__ASSIGNMENT__
Could you reproduce every record below exactly as it stands?

__DATASET EXTRACT__

-- ==== Sys2Proof/Machine/State.lean ====
section
/-!
DEFINITION. Machine/State.lean: everything the block remembers. A visible register field has its home in `regs`; what
the spec gives the machine beside the registers stands in one record per block. Plain data.
-/
namespace Sys2Proof.Machine

/-- The spec names no fault that stops the block: every error is a flag, a counter, a response or a reset, all of
them next states. No constructor, so `fault` is never an outcome. Safe. -/
inductive Fault where
  deriving DecidableEq, Repr

/-- Why a command is turned away without a next state. -/
inductive Refusal where
  /-- Raised by an arm of `exec` whose meaning is not written. Safe: no statement rests on it. -/
  | notModelled (mnemonic : String)
  deriving DecidableEq, Repr

/-! ### Registers wider than 32 bits (R62, R107) -/

/-- One requester's latched words and held writes of one wide register, by word index. -/
structure WideSlot where
  who     : Requester
  base    : Nat
  latched : List (Nat × Nat)
  held    : List (Nat × Nat)
  deriving DecidableEq, Repr

/-! ### Power, reset and start (chapters 20, 21) -/

/-- Where the start sequence stands (R435). -/
inductive StartPhase where
  | idle        -- not begun since reset release
  | waitRefclk  -- step 5
  | waitLanes   -- step 7
  | contend     -- step 8
  | running     -- a role was taken
  | bulb        -- Bulb mode (R442)
  deriving DecidableEq, Repr

/-- One copy of a double-buffered record of the Selectors area that passes its Pip check: sequence number and value
(R322, R438); an absent or torn copy is none. -/
structure SelCopy where
  seq   : Nat
  value : Nat
  deriving DecidableEq, Repr

/-- One copy of the start record (R438). -/
structure StartRec where
  seq     : Nat
  failCnt : Nat
  reason  : Nat
  slot    : Nat
  deriving DecidableEq, Repr

structure PwrState where
  /-- The source (RESET_SRC of R433) that holds the module in reset; none when it runs. -/
  held     : Option Nat
  /-- Source of the last reset, loaded into MBX_START at the next start. -/
  src      : Nat
  /-- The reset of source 3 is the TEMP check's (R430), not the SUPPLY check's. -/
  thermal  : Bool
  /-- Tick of a TOKEN release whose restart of R274 is still to come. -/
  restart  : Option Nat
  /-- RESET_N is low. -/
  pinLow   : Bool
  /-- The hot condition of R430, set at 115 °C and cleared below 110 °C. -/
  hot      : Bool
  deriving DecidableEq, Repr

structure StartState where
  phase    : StartPhase
  role     : Role
  /-- Role setting of the active set: 0 MONITOR, 1 COORDINATOR, 2 DOMINO, and its half index (R324). -/
  setting  : Nat
  half     : Nat
  /-- The retained start-failure register (R437); none when nothing waits. -/
  failReg  : Option Nat
  recX     : Option StartRec
  recY     : Option StartRec
  /-- Firmware-slot selector copies (R435 step 2). -/
  fwX      : Option SelCopy
  fwY      : Option SelCopy
  /-- Firmware slot 0 still holds the image the module was shipped with (R489). -/
  ship0    : Bool
  /-- The entry of a brown-out to be written at the next start (R424). -/
  deferred : Option LogEntry
  /-- The 16 samples of PAIR_POS taken in step 7, true for high (R462). -/
  straps   : List Bool
  /-- Ticks at which reset was released (R436) and at which the step that waits began (R435). -/
  relTick  : Nat
  stepTick : Nat
  deriving DecidableEq, Repr

/-! ### Fault log and counters (chapter 22) -/

/-- An entry in the staging ring, the tick of its first occurrence and whether its merge window has closed (R453). -/
structure Staged where
  e      : LogEntry
  tick   : Nat
  closed : Bool
  deriving DecidableEq, Repr

structure LogState where
  /-- Oldest first. -/
  staged    : List Staged
  /-- The ticks at which the last hour's entries were programmed (R454). -/
  hour      : List Nat
  deriving DecidableEq, Repr

structure PmcState where
  seq      : Nat
  lastSnap : Option Nat
  /-- Sampling interrupts raised (R448): processor 0–7 helm cores, 8 management. -/
  irq      : List Nat
  /-- The tick, plus 1, of the last increment or write; the counters and PMC_OVF as that tick found them; in it, the
  counters that counted a level (R445) and those that were written (R447), by bits. -/
  tick     : Nat
  cnt0     : List Nat
  ovf0     : Nat
  lvl      : Nat
  wrote    : Nat
  deriving DecidableEq, Repr

/-! ### Plant time (chapter 10) -/

/-- A pending step of R229: Δ in ns and the boundary T_B in ns of epoch:NS32. -/
structure PtuStep where
  delta : Int
  tb    : Nat
  deriving DecidableEq, Repr

structure PtuState where
  /-- The 24 fraction bits of the accumulator (R218). -/
  frac     : Nat
  /-- 16 further fraction bits of the increment, and the running remainder of their dither (R218). -/
  incrFine : Nat
  dith     : Nat
  /-- i, f, f_h and i_s of R222, R227, R229 in ppb. -/
  i        : Rat
  f        : Rat
  fh       : Rat
  is       : Rat
  /-- Instant of the last accepted offset in ns of fabric time (R223), and the tick from which the want of offsets from the
  source is counted (R227). -/
  lastOff  : Option Int
  offTick  : Nat
  /-- Delays of the last 64 exchanges on each port, newest first: port and quarter ns (R224). -/
  delays   : List (Nat × Int)
  /-- The exchange in progress: its port, and t1 in quarter ns of NS32 (R224). -/
  t1       : Option (Nat × Nat)
  step     : Option PtuStep
  /-- The unit was in holdover when STEP_PEND was entered (R227). -/
  wasHold  : Bool
  /-- Offsets within 20 ns in a row in SLEW (R227). -/
  slewOk   : Nat
  /-- The epoch is to be taken from the first valid answer after FREE (R225). -/
  needEpoch : Bool
  /-- The six transmit timestamp queues, head first: stamp and identifier (R232). -/
  tsq      : List (List (Nat × Nat))
  /-- Tick at which PPS_OUT last rose; none while it is not driven (R230). -/
  ppsOut   : Option Nat
  /-- The internal oscillator runs and sync responses are marked invalid (R220). -/
  intOsc   : Bool
  /-- Receive stamp of the last IEEE 1588 event message on the host Ethernet port (R233). -/
  ethStamp : Option Nat
  deriving DecidableEq, Repr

__WRITTEN RESPONSE__
-- ==== Sys2Proof/Machine/State.lean ====
section
/-!
DEFINITION. Machine/State.lean: everything the block remembers. A visible register field has its home in `regs`; what
the spec gives the machine beside the registers stands in one record per block. Plain data.
-/
namespace Sys2Proof.Machine

/-- The spec names no fault that stops the block: every error is a flag, a counter, a response or a reset, all of
them next states. No constructor, so `fault` is never an outcome. Safe. -/
inductive Fault where
  deriving DecidableEq, Repr

/-- Why a command is turned away without a next state. -/
inductive Refusal where
  /-- Raised by an arm of `exec` whose meaning is not written. Safe: no statement rests on it. -/
  | notModelled (mnemonic : String)
  deriving DecidableEq, Repr

/-! ### Registers wider than 32 bits (R62, R107) -/

/-- One requester's latched words and held writes of one wide register, by word index. -/
structure WideSlot where
  who     : Requester
  base    : Nat
  latched : List (Nat × Nat)
  held    : List (Nat × Nat)
  deriving DecidableEq, Repr

/-! ### Power, reset and start (chapters 20, 21) -/

/-- Where the start sequence stands (R435). -/
inductive StartPhase where
  | idle        -- not begun since reset release
  | waitRefclk  -- step 5
  | waitLanes   -- step 7
  | contend     -- step 8
  | running     -- a role was taken
  | bulb        -- Bulb mode (R442)
  deriving DecidableEq, Repr

/-- One copy of a double-buffered record of the Selectors area that passes its Pip check: sequence number and value
(R322, R438); an absent or torn copy is none. -/
structure SelCopy where
  seq   : Nat
  value : Nat
  deriving DecidableEq, Repr

/-- One copy of the start record (R438). -/
structure StartRec where
  seq     : Nat
  failCnt : Nat
  reason  : Nat
  slot    : Nat
  deriving DecidableEq, Repr

structure PwrState where
  /-- The source (RESET_SRC of R433) that holds the module in reset; none when it runs. -/
  held     : Option Nat
  /-- Source of the last reset, loaded into MBX_START at the next start. -/
  src      : Nat
  /-- The reset of source 3 is the TEMP check's (R430), not the SUPPLY check's. -/
  thermal  : Bool
  /-- Tick of a TOKEN release whose restart of R274 is still to come. -/
  restart  : Option Nat
  /-- RESET_N is low. -/
  pinLow   : Bool
  /-- The hot condition of R430, set at 115 °C and cleared below 110 °C. -/
  hot      : Bool
  deriving DecidableEq, Repr

structure StartState where
  phase    : StartPhase
  role     : Role
  /-- Role setting of the active set: 0 MONITOR, 1 COORDINATOR, 2 DOMINO, and its half index (R324). -/
  setting  : Nat
  half     : Nat
  /-- The retained start-failure register (R437); none when nothing waits. -/
  failReg  : Option Nat
  recX     : Option StartRec
  recY     : Option StartRec
  /-- Firmware-slot selector copies (R435 step 2). -/
  fwX      : Option SelCopy
  fwY      : Option SelCopy
  /-- Firmware slot 0 still holds the image the module was shipped with (R489). -/
  ship0    : Bool
  /-- The entry of a brown-out to be written at the next start (R424). -/
  deferred : Option LogEntry
  /-- The 16 samples of PAIR_POS taken in step 7, true for high (R462). -/
  straps   : List Bool
  /-- Ticks at which reset was released (R436) and at which the step that waits began (R435). -/
  relTick  : Nat
  stepTick : Nat
  deriving DecidableEq, Repr

/-! ### Fault log and counters (chapter 22) -/

/-- An entry in the staging ring, the tick of its first occurrence and whether its merge window has closed (R453). -/
structure Staged where
  e      : LogEntry
  tick   : Nat
  closed : Bool
  deriving DecidableEq, Repr

structure LogState where
  /-- Oldest first. -/
  staged    : List Staged
  /-- The ticks at which the last hour's entries were programmed (R454). -/
  hour      : List Nat
  deriving DecidableEq, Repr

structure PmcState where
  seq      : Nat
  lastSnap : Option Nat
  /-- Sampling interrupts raised (R448): processor 0–7 helm cores, 8 management. -/
  irq      : List Nat
  /-- The tick, plus 1, of the last increment or write; the counters and PMC_OVF as that tick found them; in it, the
  counters that counted a level (R445) and those that were written (R447), by bits. -/
  tick     : Nat
  cnt0     : List Nat
  ovf0     : Nat
  lvl      : Nat
  wrote    : Nat
  deriving DecidableEq, Repr

/-! ### Plant time (chapter 10) -/

/-- A pending step of R229: Δ in ns and the boundary T_B in ns of epoch:NS32. -/
structure PtuStep where
  delta : Int
  tb    : Nat
  deriving DecidableEq, Repr

structure PtuState where
  /-- The 24 fraction bits of the accumulator (R218). -/
  frac     : Nat
  /-- 16 further fraction bits of the increment, and the running remainder of their dither (R218). -/
  incrFine : Nat
  dith     : Nat
  /-- i, f, f_h and i_s of R222, R227, R229 in ppb. -/
  i        : Rat
  f        : Rat
  fh       : Rat
  is       : Rat
  /-- Instant of the last accepted offset in ns of fabric time (R223), and the tick from which the want of offsets from the
  source is counted (R227). -/
  lastOff  : Option Int
  offTick  : Nat
  /-- Delays of the last 64 exchanges on each port, newest first: port and quarter ns (R224). -/
  delays   : List (Nat × Int)
  /-- The exchange in progress: its port, and t1 in quarter ns of NS32 (R224). -/
  t1       : Option (Nat × Nat)
  step     : Option PtuStep
  /-- The unit was in holdover when STEP_PEND was entered (R227). -/
  wasHold  : Bool
  /-- Offsets within 20 ns in a row in SLEW (R227). -/
  slewOk   : Nat
  /-- The epoch is to be taken from the first valid answer after FREE (R225). -/
  needEpoch : Bool
  /-- The six transmit timestamp queues, head first: stamp and identifier (R232). -/
  tsq      : List (List (Nat × Nat))
  /-- Tick at which PPS_OUT last rose; none while it is not driven (R230). -/
  ppsOut   : Option Nat
  /-- The internal oscillator runs and sync responses are marked invalid (R220). -/
  intOsc   : Bool
  /-- Receive stamp of the last IEEE 1588 event message on the host Ethernet port (R233). -/
  ethStamp : Option Nat
  deriving DecidableEq, Repr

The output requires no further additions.